***** ENTRIES SUPPLIED *****

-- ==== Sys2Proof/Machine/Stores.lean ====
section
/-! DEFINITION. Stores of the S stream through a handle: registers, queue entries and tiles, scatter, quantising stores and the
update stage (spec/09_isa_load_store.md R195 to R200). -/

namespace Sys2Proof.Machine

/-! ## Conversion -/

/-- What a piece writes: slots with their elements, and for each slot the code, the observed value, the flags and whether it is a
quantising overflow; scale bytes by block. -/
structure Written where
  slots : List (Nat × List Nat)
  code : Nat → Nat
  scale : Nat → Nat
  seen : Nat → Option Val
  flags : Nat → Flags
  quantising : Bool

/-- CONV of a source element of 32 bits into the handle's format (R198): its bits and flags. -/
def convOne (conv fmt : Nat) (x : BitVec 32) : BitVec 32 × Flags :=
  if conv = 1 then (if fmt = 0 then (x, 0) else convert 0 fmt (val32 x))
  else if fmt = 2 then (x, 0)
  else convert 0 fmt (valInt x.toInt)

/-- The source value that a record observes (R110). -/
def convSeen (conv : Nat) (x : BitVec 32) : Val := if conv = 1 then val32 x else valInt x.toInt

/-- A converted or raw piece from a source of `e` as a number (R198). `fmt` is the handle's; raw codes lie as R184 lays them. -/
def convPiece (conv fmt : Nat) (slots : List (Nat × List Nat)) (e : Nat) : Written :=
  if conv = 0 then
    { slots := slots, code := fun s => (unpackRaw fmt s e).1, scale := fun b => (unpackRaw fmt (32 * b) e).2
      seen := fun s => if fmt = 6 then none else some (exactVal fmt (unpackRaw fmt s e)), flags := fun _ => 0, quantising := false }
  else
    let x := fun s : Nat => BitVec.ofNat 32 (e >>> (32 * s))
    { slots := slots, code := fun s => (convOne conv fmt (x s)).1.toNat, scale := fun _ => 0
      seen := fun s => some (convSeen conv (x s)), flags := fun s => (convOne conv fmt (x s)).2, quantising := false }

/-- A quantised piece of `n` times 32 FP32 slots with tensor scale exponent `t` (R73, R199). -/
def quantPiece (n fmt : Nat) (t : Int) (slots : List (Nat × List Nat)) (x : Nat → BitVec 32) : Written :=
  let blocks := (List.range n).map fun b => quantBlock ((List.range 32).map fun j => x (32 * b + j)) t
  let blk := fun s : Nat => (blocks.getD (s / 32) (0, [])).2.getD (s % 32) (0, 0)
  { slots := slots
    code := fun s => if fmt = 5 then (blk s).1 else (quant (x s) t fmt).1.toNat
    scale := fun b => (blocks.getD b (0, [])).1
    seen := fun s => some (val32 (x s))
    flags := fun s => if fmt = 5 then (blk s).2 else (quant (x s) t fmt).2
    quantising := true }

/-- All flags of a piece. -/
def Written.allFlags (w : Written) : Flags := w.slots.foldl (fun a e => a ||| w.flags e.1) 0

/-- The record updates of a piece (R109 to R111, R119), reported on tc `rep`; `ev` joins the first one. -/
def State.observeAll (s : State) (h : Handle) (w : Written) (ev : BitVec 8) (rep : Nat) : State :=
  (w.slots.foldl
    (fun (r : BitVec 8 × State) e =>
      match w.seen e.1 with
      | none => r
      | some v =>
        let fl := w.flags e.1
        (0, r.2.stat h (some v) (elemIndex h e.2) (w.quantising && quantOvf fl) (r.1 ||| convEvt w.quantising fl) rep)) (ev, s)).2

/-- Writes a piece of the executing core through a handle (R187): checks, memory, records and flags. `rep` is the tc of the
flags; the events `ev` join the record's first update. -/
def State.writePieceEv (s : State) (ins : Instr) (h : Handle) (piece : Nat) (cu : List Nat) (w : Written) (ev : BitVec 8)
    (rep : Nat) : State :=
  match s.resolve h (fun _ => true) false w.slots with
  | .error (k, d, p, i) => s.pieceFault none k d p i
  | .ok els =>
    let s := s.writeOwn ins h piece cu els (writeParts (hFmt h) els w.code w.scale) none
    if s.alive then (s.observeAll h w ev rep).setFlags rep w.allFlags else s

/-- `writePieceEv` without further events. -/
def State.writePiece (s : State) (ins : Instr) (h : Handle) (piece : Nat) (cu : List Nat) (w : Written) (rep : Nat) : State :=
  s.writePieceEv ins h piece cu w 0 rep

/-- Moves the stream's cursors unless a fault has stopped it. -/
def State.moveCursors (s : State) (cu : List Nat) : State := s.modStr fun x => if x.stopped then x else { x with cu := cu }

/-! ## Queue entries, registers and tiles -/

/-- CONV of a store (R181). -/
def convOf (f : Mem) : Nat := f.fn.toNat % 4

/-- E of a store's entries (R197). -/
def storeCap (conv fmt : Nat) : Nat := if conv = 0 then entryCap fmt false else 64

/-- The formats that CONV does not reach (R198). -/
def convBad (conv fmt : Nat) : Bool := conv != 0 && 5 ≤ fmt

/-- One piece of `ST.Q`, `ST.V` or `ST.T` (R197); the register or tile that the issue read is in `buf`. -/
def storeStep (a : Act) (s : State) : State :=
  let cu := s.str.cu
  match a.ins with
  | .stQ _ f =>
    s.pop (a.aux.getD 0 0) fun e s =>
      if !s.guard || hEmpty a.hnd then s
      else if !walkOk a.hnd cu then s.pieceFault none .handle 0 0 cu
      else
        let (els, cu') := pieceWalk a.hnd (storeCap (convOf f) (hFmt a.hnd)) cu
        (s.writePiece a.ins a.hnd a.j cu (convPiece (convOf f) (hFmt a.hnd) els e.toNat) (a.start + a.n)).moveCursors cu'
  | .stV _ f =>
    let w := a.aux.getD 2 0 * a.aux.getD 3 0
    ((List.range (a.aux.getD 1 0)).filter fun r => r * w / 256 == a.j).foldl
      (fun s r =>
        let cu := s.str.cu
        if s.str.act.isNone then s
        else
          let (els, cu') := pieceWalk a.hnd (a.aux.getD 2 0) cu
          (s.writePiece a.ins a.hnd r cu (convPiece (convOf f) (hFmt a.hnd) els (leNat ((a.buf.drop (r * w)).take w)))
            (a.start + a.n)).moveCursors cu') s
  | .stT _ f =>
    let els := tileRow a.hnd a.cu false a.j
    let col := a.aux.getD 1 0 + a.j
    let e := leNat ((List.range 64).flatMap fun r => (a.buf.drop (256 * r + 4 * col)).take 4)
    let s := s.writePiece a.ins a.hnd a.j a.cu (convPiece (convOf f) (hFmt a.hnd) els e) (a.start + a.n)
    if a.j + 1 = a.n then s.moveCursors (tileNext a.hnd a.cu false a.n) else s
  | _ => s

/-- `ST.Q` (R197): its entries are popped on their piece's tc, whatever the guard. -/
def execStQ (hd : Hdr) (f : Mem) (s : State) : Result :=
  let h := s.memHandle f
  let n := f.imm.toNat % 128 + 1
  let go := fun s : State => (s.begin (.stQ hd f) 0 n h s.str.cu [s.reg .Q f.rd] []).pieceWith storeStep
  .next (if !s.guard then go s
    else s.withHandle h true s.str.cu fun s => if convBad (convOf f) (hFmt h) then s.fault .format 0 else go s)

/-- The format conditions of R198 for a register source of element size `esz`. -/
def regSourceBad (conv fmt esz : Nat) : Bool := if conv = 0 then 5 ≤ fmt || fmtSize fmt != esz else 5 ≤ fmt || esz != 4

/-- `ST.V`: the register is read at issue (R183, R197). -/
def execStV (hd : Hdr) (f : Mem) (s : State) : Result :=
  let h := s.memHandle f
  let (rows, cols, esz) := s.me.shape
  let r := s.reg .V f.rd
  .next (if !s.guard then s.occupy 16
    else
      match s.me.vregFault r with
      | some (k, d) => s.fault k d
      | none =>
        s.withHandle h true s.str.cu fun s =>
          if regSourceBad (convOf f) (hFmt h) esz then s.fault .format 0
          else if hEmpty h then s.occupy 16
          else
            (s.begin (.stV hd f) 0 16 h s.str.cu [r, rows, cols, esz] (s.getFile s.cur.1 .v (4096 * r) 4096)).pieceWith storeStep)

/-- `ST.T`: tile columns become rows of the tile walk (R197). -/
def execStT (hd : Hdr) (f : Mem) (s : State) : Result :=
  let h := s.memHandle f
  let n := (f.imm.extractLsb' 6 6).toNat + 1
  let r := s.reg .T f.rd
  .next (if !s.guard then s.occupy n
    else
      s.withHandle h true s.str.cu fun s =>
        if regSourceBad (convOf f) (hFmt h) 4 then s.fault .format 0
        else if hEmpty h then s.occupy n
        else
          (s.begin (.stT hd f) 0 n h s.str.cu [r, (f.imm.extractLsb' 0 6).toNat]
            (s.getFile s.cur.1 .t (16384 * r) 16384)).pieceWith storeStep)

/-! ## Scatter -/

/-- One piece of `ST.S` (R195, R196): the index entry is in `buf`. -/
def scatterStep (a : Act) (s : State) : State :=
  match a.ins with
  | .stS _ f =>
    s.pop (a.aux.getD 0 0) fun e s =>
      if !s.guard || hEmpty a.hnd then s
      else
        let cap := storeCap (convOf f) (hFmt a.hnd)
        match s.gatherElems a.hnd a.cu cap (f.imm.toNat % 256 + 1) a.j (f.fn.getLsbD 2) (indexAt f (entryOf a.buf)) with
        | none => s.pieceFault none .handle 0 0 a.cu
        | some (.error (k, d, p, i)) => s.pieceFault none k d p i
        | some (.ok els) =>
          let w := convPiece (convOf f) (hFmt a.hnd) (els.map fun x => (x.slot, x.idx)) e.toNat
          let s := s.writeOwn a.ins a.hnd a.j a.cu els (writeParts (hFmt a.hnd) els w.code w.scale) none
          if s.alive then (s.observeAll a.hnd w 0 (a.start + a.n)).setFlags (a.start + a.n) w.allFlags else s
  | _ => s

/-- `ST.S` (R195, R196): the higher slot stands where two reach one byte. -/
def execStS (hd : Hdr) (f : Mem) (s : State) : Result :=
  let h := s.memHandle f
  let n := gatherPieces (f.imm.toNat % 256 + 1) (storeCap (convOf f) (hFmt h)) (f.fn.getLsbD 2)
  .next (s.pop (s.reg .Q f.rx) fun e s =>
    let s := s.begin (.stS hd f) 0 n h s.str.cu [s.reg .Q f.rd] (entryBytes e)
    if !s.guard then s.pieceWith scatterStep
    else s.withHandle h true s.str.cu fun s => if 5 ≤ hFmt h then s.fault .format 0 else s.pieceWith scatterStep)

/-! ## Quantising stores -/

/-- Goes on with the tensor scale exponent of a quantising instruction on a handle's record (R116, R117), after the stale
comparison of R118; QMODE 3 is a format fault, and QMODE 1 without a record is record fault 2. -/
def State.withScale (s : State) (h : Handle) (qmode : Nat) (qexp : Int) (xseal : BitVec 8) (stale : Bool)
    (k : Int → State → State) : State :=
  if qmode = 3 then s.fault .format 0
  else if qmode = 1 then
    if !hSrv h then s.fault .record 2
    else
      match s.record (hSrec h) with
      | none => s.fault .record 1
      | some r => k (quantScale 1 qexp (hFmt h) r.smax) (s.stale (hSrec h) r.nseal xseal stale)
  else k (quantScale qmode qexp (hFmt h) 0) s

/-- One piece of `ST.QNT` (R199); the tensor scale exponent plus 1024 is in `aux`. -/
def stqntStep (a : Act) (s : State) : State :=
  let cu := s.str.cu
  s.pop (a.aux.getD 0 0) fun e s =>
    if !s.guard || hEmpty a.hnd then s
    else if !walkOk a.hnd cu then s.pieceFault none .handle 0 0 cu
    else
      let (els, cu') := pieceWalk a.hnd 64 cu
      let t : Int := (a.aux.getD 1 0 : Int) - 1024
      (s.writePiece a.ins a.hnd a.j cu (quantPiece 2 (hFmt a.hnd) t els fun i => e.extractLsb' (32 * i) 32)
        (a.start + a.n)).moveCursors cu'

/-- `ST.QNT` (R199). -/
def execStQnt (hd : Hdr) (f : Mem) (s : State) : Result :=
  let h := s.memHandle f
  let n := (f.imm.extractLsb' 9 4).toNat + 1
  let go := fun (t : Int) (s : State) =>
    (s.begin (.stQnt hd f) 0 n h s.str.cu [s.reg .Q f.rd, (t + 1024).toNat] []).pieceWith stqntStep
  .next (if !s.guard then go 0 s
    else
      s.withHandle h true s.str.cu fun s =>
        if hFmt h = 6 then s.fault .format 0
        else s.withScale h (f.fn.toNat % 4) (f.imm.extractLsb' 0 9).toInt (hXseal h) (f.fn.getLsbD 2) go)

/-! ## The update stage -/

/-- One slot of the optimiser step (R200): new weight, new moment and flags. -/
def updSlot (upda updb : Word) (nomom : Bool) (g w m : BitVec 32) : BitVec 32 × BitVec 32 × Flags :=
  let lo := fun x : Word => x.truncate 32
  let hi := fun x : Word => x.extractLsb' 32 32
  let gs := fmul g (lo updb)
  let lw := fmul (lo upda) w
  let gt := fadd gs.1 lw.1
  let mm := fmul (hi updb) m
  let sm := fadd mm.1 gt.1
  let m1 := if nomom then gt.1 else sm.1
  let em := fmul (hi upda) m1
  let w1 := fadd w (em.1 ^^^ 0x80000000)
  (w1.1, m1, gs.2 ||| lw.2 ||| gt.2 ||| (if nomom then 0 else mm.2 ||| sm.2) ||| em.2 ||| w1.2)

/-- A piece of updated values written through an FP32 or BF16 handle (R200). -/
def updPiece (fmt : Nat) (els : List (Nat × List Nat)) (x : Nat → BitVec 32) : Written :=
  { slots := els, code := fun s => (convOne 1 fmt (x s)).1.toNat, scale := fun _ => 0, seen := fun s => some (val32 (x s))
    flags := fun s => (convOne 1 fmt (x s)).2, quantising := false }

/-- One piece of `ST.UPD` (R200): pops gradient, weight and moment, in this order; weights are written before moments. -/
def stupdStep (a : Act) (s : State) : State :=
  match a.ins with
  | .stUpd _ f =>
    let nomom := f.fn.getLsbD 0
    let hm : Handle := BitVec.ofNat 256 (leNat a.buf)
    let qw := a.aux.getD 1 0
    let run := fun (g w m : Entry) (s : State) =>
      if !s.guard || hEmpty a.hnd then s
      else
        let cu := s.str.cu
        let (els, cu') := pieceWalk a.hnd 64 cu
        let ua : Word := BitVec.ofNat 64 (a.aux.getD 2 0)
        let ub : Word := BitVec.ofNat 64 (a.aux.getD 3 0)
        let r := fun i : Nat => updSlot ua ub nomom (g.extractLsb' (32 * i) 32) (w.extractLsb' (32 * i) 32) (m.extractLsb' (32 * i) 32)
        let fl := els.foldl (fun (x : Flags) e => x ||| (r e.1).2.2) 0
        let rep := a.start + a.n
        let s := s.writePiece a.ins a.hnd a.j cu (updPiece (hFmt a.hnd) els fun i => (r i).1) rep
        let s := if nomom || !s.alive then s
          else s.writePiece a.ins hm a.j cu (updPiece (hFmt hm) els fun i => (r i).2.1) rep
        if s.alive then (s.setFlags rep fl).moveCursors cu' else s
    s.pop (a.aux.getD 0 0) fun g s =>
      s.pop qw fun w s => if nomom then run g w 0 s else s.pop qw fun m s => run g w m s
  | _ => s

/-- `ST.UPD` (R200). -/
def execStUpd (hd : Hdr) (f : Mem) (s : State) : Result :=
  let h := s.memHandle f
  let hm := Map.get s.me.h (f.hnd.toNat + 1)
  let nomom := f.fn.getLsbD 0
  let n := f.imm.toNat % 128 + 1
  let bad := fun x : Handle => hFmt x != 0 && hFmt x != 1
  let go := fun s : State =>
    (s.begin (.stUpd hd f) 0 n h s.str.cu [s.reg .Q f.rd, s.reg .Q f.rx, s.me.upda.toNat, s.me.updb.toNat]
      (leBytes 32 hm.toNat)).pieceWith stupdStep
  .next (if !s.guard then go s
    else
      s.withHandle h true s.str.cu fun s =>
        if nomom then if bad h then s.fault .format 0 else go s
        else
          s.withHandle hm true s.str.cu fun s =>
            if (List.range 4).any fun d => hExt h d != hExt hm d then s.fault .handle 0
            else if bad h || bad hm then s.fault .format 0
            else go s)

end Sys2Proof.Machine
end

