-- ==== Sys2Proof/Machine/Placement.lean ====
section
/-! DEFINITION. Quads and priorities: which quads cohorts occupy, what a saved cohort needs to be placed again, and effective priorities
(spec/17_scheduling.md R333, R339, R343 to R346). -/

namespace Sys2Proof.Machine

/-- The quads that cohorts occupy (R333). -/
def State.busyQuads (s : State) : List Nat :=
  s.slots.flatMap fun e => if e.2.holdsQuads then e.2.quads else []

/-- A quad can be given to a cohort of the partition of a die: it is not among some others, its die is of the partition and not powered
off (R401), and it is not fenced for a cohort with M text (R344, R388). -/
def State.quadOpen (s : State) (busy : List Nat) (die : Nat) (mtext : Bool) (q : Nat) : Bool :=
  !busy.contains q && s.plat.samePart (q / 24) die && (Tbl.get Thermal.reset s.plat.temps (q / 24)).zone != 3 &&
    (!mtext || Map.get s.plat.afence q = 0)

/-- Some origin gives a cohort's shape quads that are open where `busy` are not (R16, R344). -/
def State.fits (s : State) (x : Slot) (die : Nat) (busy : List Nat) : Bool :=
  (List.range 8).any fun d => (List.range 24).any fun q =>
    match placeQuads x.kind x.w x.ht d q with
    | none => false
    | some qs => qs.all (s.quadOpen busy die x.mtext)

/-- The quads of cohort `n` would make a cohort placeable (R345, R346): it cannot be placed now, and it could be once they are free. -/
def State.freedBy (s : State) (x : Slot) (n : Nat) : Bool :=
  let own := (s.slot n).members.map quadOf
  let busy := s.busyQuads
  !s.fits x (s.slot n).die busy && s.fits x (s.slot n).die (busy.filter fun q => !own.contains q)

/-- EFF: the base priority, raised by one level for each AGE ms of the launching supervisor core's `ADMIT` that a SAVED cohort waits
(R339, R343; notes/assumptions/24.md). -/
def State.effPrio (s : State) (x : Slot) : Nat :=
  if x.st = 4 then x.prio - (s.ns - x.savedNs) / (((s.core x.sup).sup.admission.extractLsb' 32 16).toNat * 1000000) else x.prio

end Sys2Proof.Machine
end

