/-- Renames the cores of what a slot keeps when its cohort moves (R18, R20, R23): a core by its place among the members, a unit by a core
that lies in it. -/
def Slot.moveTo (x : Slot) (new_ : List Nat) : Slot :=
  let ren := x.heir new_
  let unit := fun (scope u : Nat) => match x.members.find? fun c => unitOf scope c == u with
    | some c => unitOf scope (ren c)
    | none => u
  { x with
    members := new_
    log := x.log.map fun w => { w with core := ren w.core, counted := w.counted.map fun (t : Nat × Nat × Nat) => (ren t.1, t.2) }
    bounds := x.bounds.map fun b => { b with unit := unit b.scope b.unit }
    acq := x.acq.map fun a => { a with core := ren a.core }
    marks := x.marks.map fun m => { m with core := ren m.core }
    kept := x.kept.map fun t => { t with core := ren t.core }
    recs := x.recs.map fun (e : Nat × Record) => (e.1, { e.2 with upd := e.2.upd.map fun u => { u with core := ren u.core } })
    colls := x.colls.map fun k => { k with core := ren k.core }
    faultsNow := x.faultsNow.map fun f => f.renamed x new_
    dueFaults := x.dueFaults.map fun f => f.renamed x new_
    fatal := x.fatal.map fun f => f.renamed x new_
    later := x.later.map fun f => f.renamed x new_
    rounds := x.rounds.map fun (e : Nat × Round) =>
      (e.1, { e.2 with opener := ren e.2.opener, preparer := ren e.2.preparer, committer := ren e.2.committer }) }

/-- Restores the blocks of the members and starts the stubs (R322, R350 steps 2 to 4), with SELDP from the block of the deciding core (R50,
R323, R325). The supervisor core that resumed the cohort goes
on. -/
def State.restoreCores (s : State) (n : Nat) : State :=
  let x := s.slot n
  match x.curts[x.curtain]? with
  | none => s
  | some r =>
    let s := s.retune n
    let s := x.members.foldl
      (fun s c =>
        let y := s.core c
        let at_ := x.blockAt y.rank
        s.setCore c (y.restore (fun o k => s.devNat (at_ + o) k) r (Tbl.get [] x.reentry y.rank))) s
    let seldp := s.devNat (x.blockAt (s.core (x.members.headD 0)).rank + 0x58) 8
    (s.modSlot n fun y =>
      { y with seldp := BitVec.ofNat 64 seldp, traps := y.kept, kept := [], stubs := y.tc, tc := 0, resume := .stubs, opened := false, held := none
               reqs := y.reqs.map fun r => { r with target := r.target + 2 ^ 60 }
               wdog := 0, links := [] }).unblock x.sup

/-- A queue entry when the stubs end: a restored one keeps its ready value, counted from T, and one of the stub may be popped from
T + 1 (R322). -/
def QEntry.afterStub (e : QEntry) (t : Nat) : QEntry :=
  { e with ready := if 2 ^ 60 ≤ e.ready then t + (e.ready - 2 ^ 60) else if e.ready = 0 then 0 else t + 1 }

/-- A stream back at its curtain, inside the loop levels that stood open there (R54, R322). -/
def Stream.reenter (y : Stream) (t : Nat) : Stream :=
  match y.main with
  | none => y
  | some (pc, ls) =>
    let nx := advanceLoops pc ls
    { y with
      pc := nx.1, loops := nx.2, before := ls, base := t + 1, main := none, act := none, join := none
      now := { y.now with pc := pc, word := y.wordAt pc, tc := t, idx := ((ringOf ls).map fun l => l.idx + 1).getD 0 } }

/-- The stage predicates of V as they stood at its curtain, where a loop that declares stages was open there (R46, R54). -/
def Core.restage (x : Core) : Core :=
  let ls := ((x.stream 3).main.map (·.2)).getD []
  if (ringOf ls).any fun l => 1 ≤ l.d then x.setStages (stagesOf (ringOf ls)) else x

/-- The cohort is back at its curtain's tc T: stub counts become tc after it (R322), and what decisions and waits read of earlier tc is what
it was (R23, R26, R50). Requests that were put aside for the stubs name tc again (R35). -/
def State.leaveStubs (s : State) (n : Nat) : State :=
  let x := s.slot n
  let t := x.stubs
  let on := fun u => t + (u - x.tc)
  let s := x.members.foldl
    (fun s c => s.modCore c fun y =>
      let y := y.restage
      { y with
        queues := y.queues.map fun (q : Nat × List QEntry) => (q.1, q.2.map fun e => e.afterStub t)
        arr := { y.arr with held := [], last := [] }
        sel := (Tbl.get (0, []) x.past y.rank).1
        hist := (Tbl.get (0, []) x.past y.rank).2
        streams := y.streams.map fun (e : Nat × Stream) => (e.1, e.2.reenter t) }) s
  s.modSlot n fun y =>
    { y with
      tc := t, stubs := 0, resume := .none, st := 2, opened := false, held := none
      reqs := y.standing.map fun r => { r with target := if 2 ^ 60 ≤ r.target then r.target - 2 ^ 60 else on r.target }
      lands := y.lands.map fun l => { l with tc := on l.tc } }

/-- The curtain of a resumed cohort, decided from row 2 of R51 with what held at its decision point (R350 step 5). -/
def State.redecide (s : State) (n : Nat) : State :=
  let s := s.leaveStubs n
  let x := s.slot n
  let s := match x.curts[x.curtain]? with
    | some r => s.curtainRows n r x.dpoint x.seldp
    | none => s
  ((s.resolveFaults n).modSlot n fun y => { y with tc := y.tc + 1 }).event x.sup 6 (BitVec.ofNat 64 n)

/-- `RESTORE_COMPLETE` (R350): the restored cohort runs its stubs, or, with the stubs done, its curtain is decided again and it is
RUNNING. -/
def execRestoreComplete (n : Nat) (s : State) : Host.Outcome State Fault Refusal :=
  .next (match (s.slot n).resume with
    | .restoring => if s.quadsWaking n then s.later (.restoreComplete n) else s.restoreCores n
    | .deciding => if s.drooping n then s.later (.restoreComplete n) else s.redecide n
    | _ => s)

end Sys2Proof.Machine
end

*****

REQUIRED ACTION -> The answer should be a number alone: how many lines of the entries hold the word "pieceFault"?

SOLUTION TO THIS EXERCISE -> 5